A series can be transformed via the function diff_series, which in turns relies on the package fracdiff.

dx  <- diff_series(x, d)
plot(
  cbind(
    "Log Price" = x, 
    "Differenced Log Price" = dx
  ),
  main       = colnames(x),
  grid.col   = "white",
  legend.loc = "right"
)

Instead of keeping only the least $d$, we may explore the relationship between the order of fractional differentiation, some measures of stationarity, and a metric for loss of information with respect to the original series. The function grid_d takes the already discussed arguments x and fun to produce a grid for values of $d$ from dFrom to dTo increase by dBy each step.

g   <- grid_d(x, adf, dFrom = 0, dTo = 1, dBy = 0.1)

knitr::kable(g)

d	pValue	pearsonCor	spearmanCorrelation
0.0	0.6615901	1.0000000	1.0000000
0.1	0.1617780	0.9888802	0.9916126
0.2	0.0100000	0.9492172	0.9635403
0.3	0.0100000	0.8684203	0.9053865
0.4	0.0100000	0.7333514	0.7968286
0.5	0.0100000	0.5481407	0.6239581
0.6	0.0100000	0.3542314	0.4172065
0.7	0.0100000	0.2019763	0.2469496
0.8	0.0100000	0.1060958	0.1274735
0.9	0.0100000	0.0533047	0.0544853
1.0	0.0100000	0.0263716	0.0126136

plot(g, ylab = "ADF p-value")
abline(h = 0.05)

matplot(
  g[, 1], g[, -1], type = "l", ylab = "", xlab = "d",
  col = 1:3, lty = 1, lwd = 1
)
legend(
  x      = "topright",
  legend = c("p-value", "Pearson", "Spearman"),
  bty    = "n",
  cex    = 0.7,
  lty    = 1,
  col    = 1:3
)

We can also compute min $d$. The function roll_min_d takes three mandatory arguments: x a time series, width the number of observations per rolling window, and by the number of time steps between each window.
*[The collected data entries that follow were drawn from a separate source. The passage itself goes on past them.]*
/-- Effect of OVERVOLTAGE_RESTORE. -/
def doneOvervoltageRestore (_t : Nat) (g : Grp) (v : Int) (s : State) : State :=
  (((s.stud g v).markCut g false).raise uPower 0x0208 (studFields g false v)).supplyBack g false

/-- OVERVOLTAGE_RESTORE (R87, R89). -/
def execOvervoltageRestore (t : Nat) (g : Grp) (v : Int) (s : State) : Out :=
  event t s (whenOvervoltageRestore t g v) (doneOvervoltageRestore t g v)

/-- When STUD_LOST has its effect. -/
def whenStudLost (_t : Nat) (g : Grp) (v : Int) (s : State) : Bool :=
  s.measures && !s.groupLost g && decide (v < 3000)

/-- Effect of STUD_LOST. -/
def doneStudLost (_t : Nat) (g : Grp) (v : Int) (s : State) : State :=
  (((s.stud g v).markLost g true).supplyGone g).raise uPower 0x020A (studFields g true v)

/-- STUD_LOST (R91). -/
def execStudLost (t : Nat) (g : Grp) (v : Int) (s : State) : Out :=
  event t s (whenStudLost t g v) (doneStudLost t g v)

/-- When STUD_RETURNED has its effect. -/
def whenStudReturned (_t : Nat) (g : Grp) (v : Int) (s : State) : Bool :=
  s.measures && ((s.groupLost g && decide (6000 ≤ v)) || (s.power.backupSince.isSome && decide (3000 < v)))

/-- Effect of STUD_RETURNED. -/
def doneStudReturned (_t : Nat) (g : Grp) (v : Int) (s : State) : State :=
  let s := (s.stud g v).modPower fun p => { p with backupSince := none }
  if s.groupLost g && decide (6000 ≤ v) then
    ((s.markLost g false).raise uPower 0x020A (studFields g false v)).supplyBack g true
  else s

/-- STUD_RETURNED (R91, R123): below Ready a stud back above 3.0 V ends AON's draw on its backup store, whether or not it counts as
returned. -/
def execStudReturned (t : Nat) (g : Grp) (v : Int) (s : State) : Out :=
  event t s (whenStudReturned t g v) (doneStudReturned t g v)

/-- When REVERSE_BATTERY has its effect. -/
def whenReverseBattery (_t : Nat) (vA vB : Int) (_s : State) : Bool :=
  decide (max vA vB < 0)

/-- Effect of REVERSE_BATTERY. -/
def doneReverseBattery (_t : Nat) (vA vB : Int) (s : State) : State :=
  let s := s.studs vA vB
  let s := if s.onSupply then s.powerFail 1 (max vA vB)
    else if s.power.life == .started then s.modPower fun p => { p with backupSince := some (p.backupSince.getD s.time) }
    else if s.power.life == .inReset then s.modPower fun p => { p with life := .unpowered, backupSince := some s.time }
    else s
  s.modPower fun p => { p with reversed := true }

/-- REVERSE_BATTERY (R90): the module has no supply; a module that ran has lost it (R96). -/
def execReverseBattery (t : Nat) (vA vB : Int) (s : State) : Out :=
  event t s (whenReverseBattery t vA vB) (doneReverseBattery t vA vB)

/-! ### Throttling (R39, R807, R808) -/

/-- When THERMAL_DERATE_CHECK has its effect. -/
def whenThermalDerateCheck (_t : Nat) (_plate : Int) (s : State) : Bool :=
  s.onSupply

/-- Effect of THERMAL_DERATE_CHECK. -/
def doneThermalDerateCheck (_t : Nat) (plate : Int) (s : State) : State :=
  (s.modPower fun p => { p with plateTemp := plate, platePct := platePercents plate p.platePct }).tellThrottle 1 false

/-- THERMAL_DERATE_CHECK (R807). -/
def execThermalDerateCheck (t : Nat) (plate : Int) (s : State) : Out :=
  event t s (whenThermalDerateCheck t plate) (doneThermalDerateCheck t plate)

/-- When POWER_BUDGET_EXCEEDED has its effect. -/
def whenPowerBudgetExceeded (_t _milliwatts : Nat) (s : State) : Bool :=
  s.onSupply

/-- Effect of POWER_BUDGET_EXCEEDED. -/
def donePowerBudgetExceeded (_t milliwatts : Nat) (s : State) : State :=
  let s := s.modPower fun p => { p with elecMw := milliwatts }
  let s := if 95000 < milliwatts then s.budgetStep else s.modPower fun p => { p with budgetPct := (100, 100, 100) }
  s.tellThrottle 0 false

/-- POWER_BUDGET_EXCEEDED (R38, R39): one step further above 95 W; a demand that no longer exceeds it releases every step. -/
def execPowerBudgetExceeded (t milliwatts : Nat) (s : State) : Out :=
  event t s (whenPowerBudgetExceeded t milliwatts) (donePowerBudgetExceeded t milliwatts)

/-! ### The Power family (R211–R220) -/

/-- RUNG_REQUEST lies outside R211 or R212. -/
def rungBad (r : Request) : Bool :=
  let target := r.u 0 1
  !inRange target 1 7 || r.u 1 1 > 1 || (r.u 1 1 == 1) != (target == 7) || r.u 2 2 > 60 || (target == 3 && r.u 4 1 > 16) ||
    !r.zero 5 3

/-- Refusals of RUNG_REQUEST. -/
def checksRungRequest (r : Request) (s : State) : List (Bool × Status) :=
  [(s.power.entering.isSome, .busyId), (rungBad r, .badParam)]

/-- Effect of RUNG_REQUEST. -/
def doneRungRequest (r : Request) (s : State) : State :=
  if s.mode.change.isSome then s.defer .rungRequest r
  else
    let q := s.requester opRungRequest r
    let s := match s.power.wait with
      | some w => s.rungRefused w 0x0C
      | none => s
    let w : RungWait := { target := r.u 0 1, retain := r.u 4 1, shelfConfirm := r.u 1 1 == 1,
                          until? := some (s.time + r.u 2 2 * sec), req := some q }
    (s.accepted opRungRequest uPower r []).modPower fun p => { p with wait := some w }

/-- RUNG_REQUEST (R211, R212): while a mode change runs it is held, and evaluated at the change's end (R121). -/
def execRungRequest (r : Request) (s : State) : Out :=
  serve opRungRequest uPower r s (checksRungRequest r) (doneRungRequest r)

/-- Keep-awake holds have changed: a hold cancels an automatic wait, and the end of the last one starts the delays (R119). -/
def State.holdsChanged (s old : State) : State :=
  let s := if s.keptAwake then s.modPower fun p => { p with wait := p.wait.filter fun w => w.req.isSome } else s
  if s.keptAwake != old.keptAwake then s.countDescent else s

/-- Refusals of KEEP_AWAKE. -/
def checksKeepAwake (r : Request) (_s : State) : List (Bool × Status) :=
  let n := r.u 0 2
  [(n > 600 || !r.zero 2 2, .badParam)]

/-- Effect of KEEP_AWAKE. -/
def doneKeepAwake (r : Request) (s : State) : State :=
  let n := r.u 0 2
  let s' := s.modChan r.ch fun c => { c with keepAwake := if n = 0 then none else some (s.time + n * sec) }
  answer opKeepAwake uPower r [] (s'.holdsChanged s)

/-- KEEP_AWAKE (R118, R214). -/
def execKeepAwake (r : Request) (s : State) : Out :=
  serve opKeepAwake uPower r s (checksKeepAwake r) (doneKeepAwake r)

/-- When KEEP_AWAKE_EXPIRY has its effect. -/
def whenKeepAwakeExpiry (t ch : Nat) (s : State) : Bool :=
  (s.chan ch).keepAwake.any fun u => decide (u ≤ t)

/-- Effect of KEEP_AWAKE_EXPIRY. -/
def doneKeepAwakeExpiry (_t ch : Nat) (s : State) : State :=
  let s := s.modChan ch fun c => { c with keepAwake := none }
  if s.keptAwake then s else s.countDescent

/-- KEEP_AWAKE_EXPIRY (R118, R119, R214). -/
def execKeepAwakeExpiry (t ch : Nat) (s : State) : Out :=
  valid (ch < 64) <| event t s (whenKeepAwakeExpiry t ch) (doneKeepAwakeExpiry t ch)

/-- Bits of a number. -/
def bitCount (w x : Nat) : Nat := ((List.range w).filter fun b => bit x b).length

/-- Refusals of WAKE_CONFIG. -/
def checksWakeConfig (r : Request) (s : State) : List (Bool × Status) :=
  let alarm := r.u 8 8
  let sel := r.u 6 2
  [(r.u 1 1 != 0 || r.u 2 1 > 3 || r.u 3 1 > 31 || r.u 4 2 > 0xFFF || sel > 0xFFF || !r.zero 16 4 ||
      (r.u 2 1 == 0 && bit (r.u 0 2) 1) || bitCount 12 sel > 4 ||
      (List.range 12).any (fun m => bit sel m && (s.power.filters.find m).isNone) ||
      (alarm != 0 && decide (alarm < s.time + 2 * sec)), .badParam)]

/-- Effect of WAKE_CONFIG. -/
def doneWakeConfig (r : Request) (s : State) : State :=
  let alarm := r.u 8 8
  let sel := r.u 6 2
  let w : WakeConfig := { sources := r.u 0 2, wakeInEdge := r.u 2 1, tc10 := r.u 3 1, canPattern := r.u 4 2, canSelective := sel,
                          alarm := alarm }
  answer opWakeConfig uPower r [] (s.modPower fun p => { p with wake := w })

/-- WAKE_CONFIG (R113, R215, R216): WAKE_IN_EDGE is 0 only where its source is off. -/
def execWakeConfig (r : Request) (s : State) : Out :=
  serve opWakeConfig uPower r s (checksWakeConfig r) (doneWakeConfig r)

/-- Refusals of CAN_WAKE_FILTER. -/
def checksCanWakeFilter (r : Request) (s : State) : List (Bool × Status) :=
  let m := r.u 0 1
  let format := r.u 1 1
  let over11 := fun (x : Nat) => decide (0x7FF < x)
  let over29 := fun (x : Nat) => decide (0x1FFFFFFF < x)
  [(m > 11 || !(format ≤ 1 || format == 0xFF) || r.u 2 1 > 8 || !r.zero 3 1 ||
      (format == 0 && (over11 (r.u 4 4) || over11 (r.u 8 4))) || (format == 1 && (over29 (r.u 4 4) || over29 (r.u 8 4))) ||
      (format == 0xFF && bit s.power.wake.canSelective m), .badParam)]

/-- Effect of CAN_WAKE_FILTER. -/
def doneCanWakeFilter (r : Request) (s : State) : State :=
  let m := r.u 0 1
  let format := r.u 1 1
  let f : WakeFilter := { format := format, dlc := r.u 2 1, id := BitVec.ofNat 32 (r.u 4 4), mask := BitVec.ofNat 32 (r.u 8 4),
                          data := r.bytes 12 8, dataMask := r.bytes 20 8 }
  answer opCanWakeFilter uPower r []
    (s.modPower fun p => { p with filters := if format = 0xFF then p.filters.erase m else p.filters.put m f })

/-- CAN_WAKE_FILTER (R217, R218). -/
def execCanWakeFilter (r : Request) (s : State) : Out :=
  serve opCanWakeFilter uPower r s (checksCanWakeFilter r) (doneCanWakeFilter r)

/-- A nonzero delay may not be shorter than a nonzero one of a shallower rung (R219). -/
def shorter (deep shallow : Nat) : Bool := deep != 0 && shallow != 0 && decide (deep < shallow)

/-- Refusals of DESCENT_SET. -/
def checksDescentSet (r : Request) (_s : State) : List (Bool × Status) :=
  let d := r.u 0 4
  let h := r.u 4 4
  let k := r.u 8 4
  let out := fun (x : Nat) => !(x == 0 || inRange x 10 2592000)
  [(out d || out h || out k || shorter h d || shorter k d || shorter k h, .badParam)]

/-- Effect of DESCENT_SET. -/
def doneDescentSet (r : Request) (s : State) : State :=
  let d := r.u 0 4
  let h := r.u 4 4
  let k := r.u 8 4
  answer opDescentSet uPower r [] (s.modPower fun p => { p with dormantS := d, hibernateS := h, keepS := k })

/-- DESCENT_SET (R119, R219). -/
def execDescentSet (r : Request) (s : State) : Out :=
  serve opDescentSet uPower r s (checksDescentSet r) (doneDescentSet r)

/-- Longest remaining keep-awake hold, s, rounded up (R220). -/
def State.holdLeft (s : State) : Nat :=
  (s.hub.chans.entries.map fun e => ((e.2.keepAwake.getD 0 - s.time) + sec - 1) / sec).foldl max 0

/-- Number of active keep-awake holds (R220). -/
def State.holdCount (s : State) : Nat := (s.hub.chans.entries.filter fun e => e.2.keepAwake.any fun t => decide (s.time < t)).length

/-- Islands throttled by any limit, crank hold among them (R93, R220). -/
def State.throttledBits (s : State) : Nat :=
  let p := s.power.percents
  let on := fun (k : Nat) => s.power.crank.isSome || pctOf p k != 100
  2 ^ islApp * flag (on 0) + 2 ^ islInf * flag (on 1) + 2 ^ islVis * flag (on 2)

/-- Effect of POWER_STATUS. -/
def donePowerStatus (r : Request) (s : State) : State :=
  let p := s.power
  answer opPowerStatus uPower r
    (le 8 s.time ++ volts p.vA ++ volts p.vB ++ le 2 (satNat 65535 p.holdupMj) ++ le 1 ((p.entering.map (·.1.target)).getD p.rung) ++
      le 1 (bitsOf [p.crank.isSome, p.cutA, p.cutB, p.lostA, p.lostB, p.holdupLow]) ++ le 4 p.elecMw ++ le 2 s.throttledBits ++
      le 2 s.holdCount ++ le 4 s.holdLeft ++ le 4 0) s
Additionally, the user may pass other arguments for min_d or zoo::rollapply.

For example, the following snippet minimizes $d$ so that the p-value of the ADF statistic is below a threshold of $0.05$. The minimization is run on a rolling window with approximately five years of daily close prices. Each run is separated by a month approximately.
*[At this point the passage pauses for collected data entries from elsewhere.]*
/-- Effect of IDENTITY_SET. -/
def doneIdentitySet (r : Request) (s : State) : State :=
  let pub := freeBytes s.freeCount 97
  let s := s.spend 97
  let s := s.modUpdate fun u =>
    { u with pub := pub, moduleId := field (Config.sha384 pub) 0 8, macBase := r.bytes 0 6 }
  answer opIdentitySet uSecurity r [] s.provision

/-- IDENTITY_SET (R786): the device key is made at random, so its public half is a free value (assumption 3). -/
def execIdentitySet (r : Request) (s : State) : Out :=
  serve opIdentitySet uSecurity r s (checksIdentitySet r) (doneIdentitySet r)

/-- Refusals of KEY_PUBLIC. -/
def checksKeyPublic (_r : Request) (s : State) : List (Bool × Status) :=
  [(s.update.pub == [], .wrongMode)]

/-- Effect of KEY_PUBLIC. -/
def doneKeyPublic (r : Request) (s : State) : State :=
  let id := le 8 s.update.moduleId ++ s.update.pub
  answer opKeyPublic uSecurity r (id ++ le 3 0 ++ le 96 (Config.attest (id ++ le 16 Config.serial.toNat)).toNat) s

/-- KEY_PUBLIC (R796). -/
def execKeyPublic (r : Request) (s : State) : Out :=
  serve opKeyPublic uSecurity r s (checksKeyPublic r) (doneKeyPublic r)

/-- The fleet key in use by a RUNNING agent (R669, R787). -/
def State.fleetKeyUsed (s : State) (kind : Nat) : Bool :=
  s.fleet.state == 4 && 4 ≤ kind && field s.fleet.cfg 1 1 == kind - 4

/-- Refusals of KEY_SET. -/
def checksKeySet (r : Request) (s : State) : List (Bool × Status) :=
  let k := r.u 0 1
  let content := r.payload.drop 4
  [(inRange k 1 5 && !(keyModes k).has s.mode.mode, .wrongMode), (s.fleetKeyUsed k, .busyId),
               (r.len != 4 + r.u 2 2, .badLength),
               (!inRange k 1 5 || !r.zero 1 1 || !s.keyOk k content, .badParam)]

/-- Effect of KEY_SET. -/
def doneKeySet (r : Request) (s : State) : State :=
  let k := r.u 0 1
  let content := r.payload.drop 4
  let s := s.modUpdate fun u => { u with keys := u.keys.put k (s.keyValue k content) }
  let s := (s.answered opKeySet uSecurity r .ok []).provision.keyChanged k 1
  if 4 ≤ k then s.fleetEval else s

/-- KEY_SET (R786, R787, R796). -/
def execKeySet (r : Request) (s : State) : Out :=
  serve opKeySet uSecurity r s (checksKeySet r) (doneKeySet r)

/-- Refusals of KEY_CLEAR. -/
def checksKeyClear (r : Request) (s : State) : List (Bool × Status) :=
  let k := r.u 0 1
  [(inRange k 1 5 && !(keyModes k).has s.mode.mode, .wrongMode),
               (inRange k 1 2 && s.mode.mode != .provision, .busyId),
               (!inRange k 1 5 || !r.zero 1 3, .badParam)]

/-- Effect of KEY_CLEAR. -/
def doneKeyClear (r : Request) (s : State) : State :=
  let k := r.u 0 1
  let s := s.modUpdate fun u => { u with keys := u.keys.erase k }
  let s := (s.answered opKeyClear uSecurity r .ok []).keyChanged k 0
  if 4 ≤ k then s.fleetEval else s

/-- KEY_CLEAR (R786, R796). -/
def execKeyClear (r : Request) (s : State) : Out :=
  serve opKeyClear uSecurity r s (checksKeyClear r) (doneKeyClear r)

/-- Effect of KEY_STATUS. -/
def doneKeyStatus (r : Request) (s : State) : State :=
  let u := s.update
  let present := bitsOf ((List.range 5).map fun k => (u.keys.find (k + 1)).isSome)
  let after := match u.keys.find 1 with
    | some der => (Config.certNotAfter der).toNat
    | none => 0
  answer opKeyStatus uSecurity r (le 1 present ++ le 1 s.lifecycleNow.code ++ le 2 0 ++ le 8 after ++ le 4 0) s

/-- KEY_STATUS (R796). -/
def execKeyStatus (r : Request) (s : State) : Out :=
  serve opKeyStatus uSecurity r s (fun _ => []) (doneKeyStatus r)

end Sys2Proof.Machine
end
dRolling <- roll_min_d(x, fun = adf, threshold = 0.05, width = 5 * 252, by = 21)

plot(
  na.omit(dRolling),
  main       = sprintf(
    "Auto d for %s (5ys daily obs per window - one window per month)", 
    colnames(x)
  ),
  ylab       = "min d s.t. ADF p-value = 0.05",
  grid.col   = "white",
  legend.loc = "topleft"
)

Compare the fractional differentiation order found using the entire time series $d^ = $ versus the time-varying quantity observed for each window. We observe that min $d$ is approximately zero for the rolling window ending on March 2015, i.e. there was not enough evidence to reject the null hypothesis that log prices had a non-stationary distribution according to ADF.
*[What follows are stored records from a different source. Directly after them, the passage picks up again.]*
/-- Effect of RING_POSTED. -/
def doneRingPosted (_t no ep : Nat) (posted : U32) (descs : List (List Byte)) (s : State) : State :=
  match s.stream no, s.ringOf no ep with
  | some x, some (e, r) =>
    let s := s.hostPosts e r posted descs
    if (posted - r.completed).toNat > 2 ^ r.sizeLog2 then
      let k := s.freeCount
      ((s.spend 1).modRing no ep fun r => { r with error := true }).tellStream x.handle ep 2
        (Config.free 8 k).toNat 0
    else
      let s := s.modRing no ep fun r => { r with posted := posted }
      if ep = 0xFF then s
      else (s.modConsumer no ep fun credits c =>
        if c.ring.ready then { c with freed := c.freed + c.occupied, occupied := 0 }.autoReturn credits else c).pump no
  | _, _ => s

/-- RING_POSTED: the host has written descriptors and POSTED; MEM takes notice (R294, R296). -/
def execRingPosted (t no ep : Nat) (posted : U32) (descs : List (List Byte)) (s : State) : Out :=
  event t s (whenRingPosted t no ep posted descs) (doneRingPosted t no ep posted descs)

/-- A producer's descriptor: its message is presented once the stream can take it (R295, R297). -/
def State.takeProducer (s : State) (no : Nat) (x : Stream) (e : Endpoint) (r : RingState) : State :=
  let d := s.readPlace e.place (r.offset r.completed) 48
  match s.descriptorBad d (some x.maxMsg) with
  | some st => s.completeDescriptor no 0xFF st false []
  | none =>
    if !x.open || (x.policy = 0 && !x.out.isEmpty) then s.notifyRing no 0xFF false
    else
      let time := if field d 24 8 = 0 then s.time else field d 24 8
      let m : Msg := { time := time, marks := field d 42 2, body := s.readPlace (field d 0 8) (field d 8 8) (field d 16 4) }
      (s.presentOn no m).completeDescriptor no 0xFF .ok false []

/-- A consumer's descriptor: it takes the next whole message (R295–R297). -/
def State.takeConsumer (s : State) (no ep : Nat) (c : Consumer) : State :=
  let r := c.ring
  let d := s.readPlace c.ep.place (r.offset r.completed) 48
  match s.descriptorBad d none with
  | some st => s.completeDescriptor no ep st false []
  | none =>
    match c.got with
    | [] => s.notifyRing no ep false
    | (seq, lost, m) :: rest =>
      let room := field d 16 4
      let s := s.writePlace (field d 0 8) (field d 8 8) (m.body.take room)
      let s := s.completeDescriptor no ep .ok (decide (room < m.body.length)) [
        (16, le 4 (min room m.body.length)), (24, le 8 m.time ++ le 4 seq ++ le 4 lost ++ le 4 (m.marks * 65536))]
      let s := s.modConsumer no ep fun credits c =>
        let c := { c with got := rest, delivered := c.delivered + 1 }
        if c.ring.ready then { c with freed := c.freed + c.occupied, occupied := 0 }.autoReturn credits else c
      (s.pump no).finishDrain no

/-- When DESCRIPTOR_COMPLETE has its effect. -/
def whenDescriptorComplete (_t no ep : Nat) (s : State) : Bool :=
  (s.ringOf no ep).any fun r => r.2.ready || r.2.owed

/-- Effect of DESCRIPTOR_COMPLETE. -/
def doneDescriptorComplete (_t no ep : Nat) (s : State) : State :=
  match s.stream no, s.ringOf no ep with
  | some x, some (e, r) =>
    if !r.ready then s.notifyRing no ep false
    else if ep = 0xFF then s.takeProducer no x e r
    else match x.consumers.find ep with
      | some c => s.takeConsumer no ep c
      | none => s
  | _, _ => s

/-- DESCRIPTOR_COMPLETE: the module takes the next descriptor of a ring and completes it; a STREAM_RING held back by the
50 µs of R297 goes out here too. -/
def execDescriptorComplete (t no ep : Nat) (s : State) : Out :=
  event t s (whenDescriptorComplete t no ep) (doneDescriptorComplete t no ep)

/-! ### The external link -/

/-- When LINK_PRESENCE has its effect. -/
def whenLinkPresence (_t : Nat) (low : Bool) (s : State) : Bool :=
  s.fabric.link.present != low

/-- Effect of LINK_PRESENCE. -/
def doneLinkPresence (_t : Nat) (low : Bool) (s : State) : State :=
  let s := s.modLink fun l => { l with present := low }
  match low, s.fabric.link.phase with
  | true, .absent => s.train 1
  | true, .down => s.train 1
  | false, .up => s.linkDown .absent 1
  | false, .retraining => s.linkDown .absent 1
  | false, .training => s.linkDown .absent 1
  | false, .down => s.modLink fun l => { l with phase := .absent }
  | _, _ => s

/-- LINK_PRESENCE: LINK_PRSNT_N has been low for 10 ms, or has gone high (R306, R309). -/
def execLinkPresence (t : Nat) (low : Bool) (s : State) : Out :=
  event t s (whenLinkPresence t low) (doneLinkPresence t low)

/-- The lanes a width may use: ×4 all, ×2 lanes 0–1 or 2–3, ×1 any (R306, R308). -/
def widthOk (width excluded : Nat) : Bool :=
  let up := fun i => !bit excluded i
  if width = 4 then up 0 && up 1 && up 2 && up 3
  else if width = 2 then (up 0 && up 1) || (up 2 && up 3)
  else width == 1 && (up 0 || up 1 || up 2 || up 3)

/-- The module's PARAM flit (R304). -/
def State.sendParam (s : State) : State :=
  let used := (s.linkNos true).length
  s.modLink fun l => l.send (mkFlit 0 6 14 0 0 0
    (le 8 s.update.moduleId ++ le 1 1 ++ le 1 l.width ++ le 2 (1022 - used) ++ le 2 (min 65535 s.poolFree)))

/-- When LINK_UP has its effect. -/
def whenLinkUp (_t width : Nat) (_peerId : U64) (_peerRole _streams _buffers : Nat) (s : State) : Bool :=
  let okay := fun (s : State) =>
    let l := s.fabric.link
    (l.phase == .training || l.phase == .retraining) && width ≤ l.maxWidth && widthOk width l.excluded
  okay s

/-- Effect of LINK_UP. -/
def doneLinkUp (_t width : Nat) (peerId : U64) (peerRole streams buffers : Nat) (s : State) : State :=
  let l := s.fabric.link
  let again := l.phase == .retraining
  let s := s.modLink fun l =>
    { l with width := width, peerId := peerId.toNat, peerRole := peerRole, peerOffer := (streams, buffers), upTime := s.time,
             trainingSince := none, requests := [], wire := if again then l.wire ++ l.replay else l.wire, resent := 0 }
  let s := s.linkPhase .up l.cause
  let s := l.requests.foldl (fun s q => s.complete uLink 0x0505 (s.fabric.link.fields l.cause) q false false) s
  let s := s.modLink Link.flush
  let s := if again then s else s.sendParam.endpointsReturn (·.peer)
  s.fabric.streams.entries.foldl (fun s e => if e.2.linkNo.isSome then s.pump e.1 else s) s

/-- LINK_UP: training or retraining completes; after a retraining the unacknowledged flits are resent (R306–R309). -/
def execLinkUp (t width : Nat) (peerId : U64) (peerRole streams buffers : Nat) (s : State) : Out :=
  event t s (whenLinkUp t width peerId peerRole streams buffers) (doneLinkUp t width peerId peerRole streams buffers)

/-- When LINK_TRAINING_TIMEOUT has its effect. -/
def whenLinkTrainingTimeout (_t : Nat) (s : State) : Bool :=
  s.fabric.link.trainingSince.any fun x => x + 100 * ms ≤ s.time

/-- Effect of LINK_TRAINING_TIMEOUT. -/
def doneLinkTrainingTimeout (_t : Nat) (s : State) : State :=
  s.linkDown .down 7

/-- LINK_TRAINING_TIMEOUT: not trained 100 ms after the start (R309). -/
def execLinkTrainingTimeout (t : Nat) (s : State) : Out :=
  event t s (whenLinkTrainingTimeout t) (doneLinkTrainingTimeout t)

/-- When LINK_RETRY_TIMER has its effect. -/
def whenLinkRetryTimer (_t : Nat) (s : State) : Bool :=
  s.fabric.link.phase == .down && s.fabric.link.present && s.fabric.link.downAt.all fun d => d + sec ≤ s.time

/-- Effect of LINK_RETRY_TIMER. -/
def doneLinkRetryTimer (_t : Nat) (s : State) : State :=
  s.train s.fabric.link.cause

/-- LINK_RETRY_TIMER: training is retried every 1 s while the peer is present (R309). -/
def execLinkRetryTimer (t : Nat) (s : State) : Out :=
  event t s (whenLinkRetryTimer t) (doneLinkRetryTimer t)

/-- A lane has caused a retrain: its third within 10 s leaves it out (R308). -/
def Link.blame (l : Link) (lane now : Nat) : Link :=
  let times := ((l.laneRetrains.rd lane []).filter fun x => now < x + 10 * sec) ++ [now]
  { l with laneRetrains := l.laneRetrains.put lane times,
           excluded := if times.length ≥ 3 && !bit l.excluded lane then l.excluded + 2 ^ lane else l.excluded }

/-- A trained link is to retrain: on lock loss or a lost marker as its lanes report them, and on what the link counts itself, more than
64 CHECK failures within 1 ms or a flit resent four times (R307). -/
def Link.retrainDue (l : Link) (cause : Nat) : Bool :=
  cause == 2 || cause == 8 || (cause == 3 && decide (64 < l.checkTimes.length)) || (cause == 4 && decide (4 ≤ l.resent))

/-- When LINK_ERROR_RETRAIN has its effect. -/
def whenLinkErrorRetrain (_t cause : Nat) (lane : Option Nat) (s : State) : Bool :=
  s.fabric.link.phase == .up && s.fabric.link.retrainDue cause && lane.all (· < 4)

/-- Effect of LINK_ERROR_RETRAIN. -/
def doneLinkErrorRetrain (_t cause : Nat) (lane : Option Nat) (s : State) : State :=
  (match lane with
    | some i => s.modLink fun l => l.blame i s.time
    | none => s).retrain cause

/-- LINK_ERROR_RETRAIN: a trained link retrains on an error of R307; `lane` is the lane that caused it. A credit overflow, the 65th CHECK
failure and the fourth resending retrain with the flit that brings them. -/
def execLinkErrorRetrain (t cause : Nat) (lane : Option Nat) (s : State) : Out :=
  event t s (whenLinkErrorRetrain t cause lane) (doneLinkErrorRetrain t cause lane)

/-- A message has arrived whole from the peer: it is presented under the sequence the peer gave it (R280). -/
def State.fromPeer (s : State) (k : Nat) (seq : U32) (bytes : List Byte) : State :=
  match s.peerStream k with
  | some (no, x) =>
    if x.open then
      let m : Msg := { time := field bytes 0 8, marks := field bytes 14 2, body := (bytes.drop 16).take (field bytes 8 4) }
      (s.modStream no fun x => { x with nextSeq := seq }).presentOn no m
    else s
  | none => s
subx   <- last(x["/2015-04-01"], 5 * 252)
plot(
  subx,
  main       = colnames(x),
  grid.col   = "white",
  legend.loc = "right"
)

print(tseries::adf.test(subx))

## 
##  Augmented Dickey-Fuller Test
## 
## data:  subx
## Dickey-Fuller = -3.4945, Lag order = 10, p-value = 0.04283
## alternative hypothesis: stationary

The code to expand this analysis to other assets is trivial:

dMat <- do.call(
  cbind,
  lapply(penv, function(p) {
    x    <- log(Cl(na.omit(p)))
    as.numeric(roll_min_d(x, fun = adf, threshold = 0.05, width = 5 * 252, by = 21))
  })
)

## Warning in (function (..., deparse.level = 1) : number of rows of result is
## not a multiple of vector length (arg 1)

matplot(
  na.omit(dMat), type = "l", ylab = "d", xlab = "Time",
  col = 1:2, lty = 1, lwd = 1
)
legend(
  x      = "topright",
  legend = colnames(dMat),
  bty    = "n",
  cex    = 0.7,
  lty    = 1,
  col    = 1:2
)

Final remarks

A more granular value for $d$ may be find at the cost of computational complexity by setting a smaller value for dBy.
P-values from other tests, or completely different metrics, may be used by changing the argument fun. For example, set fun = kpss to run the KPSS test.

de Prado, M. L. (2018). Advances in financial machine learning. John Wiley & Sons.↩